-- ==== Sys2Proof/Laws/FrameMarks.lean ====
section
/-!
SUPPORT. What each operation of Machine/Marks.lean, Machine/Responses.lean, Machine/Slots.lean, Machine/Tenancy.lean can touch: one lemma an operation,
that composes with the lemmas of its callers.
-/
namespace Sys2Proof.Machine

set_option linter.unusedTactic false
set_option linter.unreachableTactic false

/-! ### Machine/Marks.lean -/

theorem relayCount_keeps {w : List Part} {s₀ : State} {s} {b} {r} (m_trig : Part.trig ∈ w) (h : Keeps w s₀ s) :
    Keeps w s₀ (relayCount s b r) := by
  unfold relayCount
  repeat' first
    | intro _
    | with_reducible assumption
    | with_reducible (first | apply Keeps.ite | apply addCtr_keeps)
    | split
    | dsimp only

theorem relayPost_keeps {w : List Part} {s₀ : State} {s} {e} {b} {r} {tenant} {p} {opc} {sp} {sfmt} {efmt} (m_dyn : Part.dyn ∈ w) (m_free : Part.free ∈ w) (m_host : Part.host ∈ w) (m_lane : Part.lane ∈ w) (m_obs : Part.obs ∈ w) (m_regs : Part.regs ∈ w) (m_rel : Part.rel ∈ w) (m_rte : Part.rte ∈ w) (m_trig : Part.trig ∈ w) (h : Keeps w s₀ s) :
    Keeps w s₀ (relayPost s e b r tenant p opc sp sfmt efmt).1 := by
  unfold relayPost
  repeat' first
    | intro _
    | with_reducible assumption
    | with_reducible (first | apply Keeps.ite_fst | apply Keeps.ite | apply postOp_keeps | apply portless_keeps | apply relayCount_keeps)
    | split
    | dsimp only

theorem relayOut_keeps {w : List Part} {s₀ : State} {s} {b} {r} {p} (m_dyn : Part.dyn ∈ w) (m_lane : Part.lane ∈ w) (m_regs : Part.regs ∈ w) (m_rel : Part.rel ∈ w) (m_trig : Part.trig ∈ w) (h : Keeps w s₀ s) :
    Keeps w s₀ (relayOut s b r p) := by
  unfold relayOut
  repeat' first
    | intro _
    | with_reducible assumption
    | with_reducible (first | apply Keeps.ite | apply putNet_keeps | apply relayCount_keeps)
    | with_reducible (first | fail_if_no_progress apply Keeps.lane m_lane)
    | split
    | dsimp only

theorem relayPkt_keeps {w : List Part} {s₀ : State} {s} {p} (m_dyn : Part.dyn ∈ w) (m_free : Part.free ∈ w) (m_host : Part.host ∈ w) (m_lane : Part.lane ∈ w) (m_obs : Part.obs ∈ w) (m_regs : Part.regs ∈ w) (m_rel : Part.rel ∈ w) (m_rte : Part.rte ∈ w) (m_trig : Part.trig ∈ w) (h : Keeps w s₀ s) :
    Keeps w s₀ (relayPkt s p) := by
  unfold relayPkt
  repeat' first
    | intro _
    | with_reducible assumption
    | with_reducible (first | apply Keeps.ite | apply errTo_keeps | apply relayPost_keeps | apply relayOut_keeps)
    | refine Keeps.of_fst (by with_reducible assumption) ?_
    | split
    | dsimp only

◇ ◇ ◇ ◇ ◇

Word for word, restate only the lines from the one containing "Keeps w s₀ (relayPkt s p) := by" through the last line of the entries, with both ends kept.

## RESULT FOR THIS EXERCISE
    Keeps w s₀ (relayPkt s p) := by
  unfold relayPkt
  repeat' first
    | intro _
    | with_reducible assumption
    | with_reducible (first | apply Keeps.ite | apply errTo_keeps | apply relayPost_keeps | apply relayOut_keeps)
    | refine Keeps.of_fst (by with_reducible assumption) ?_
    | split
    | dsimp only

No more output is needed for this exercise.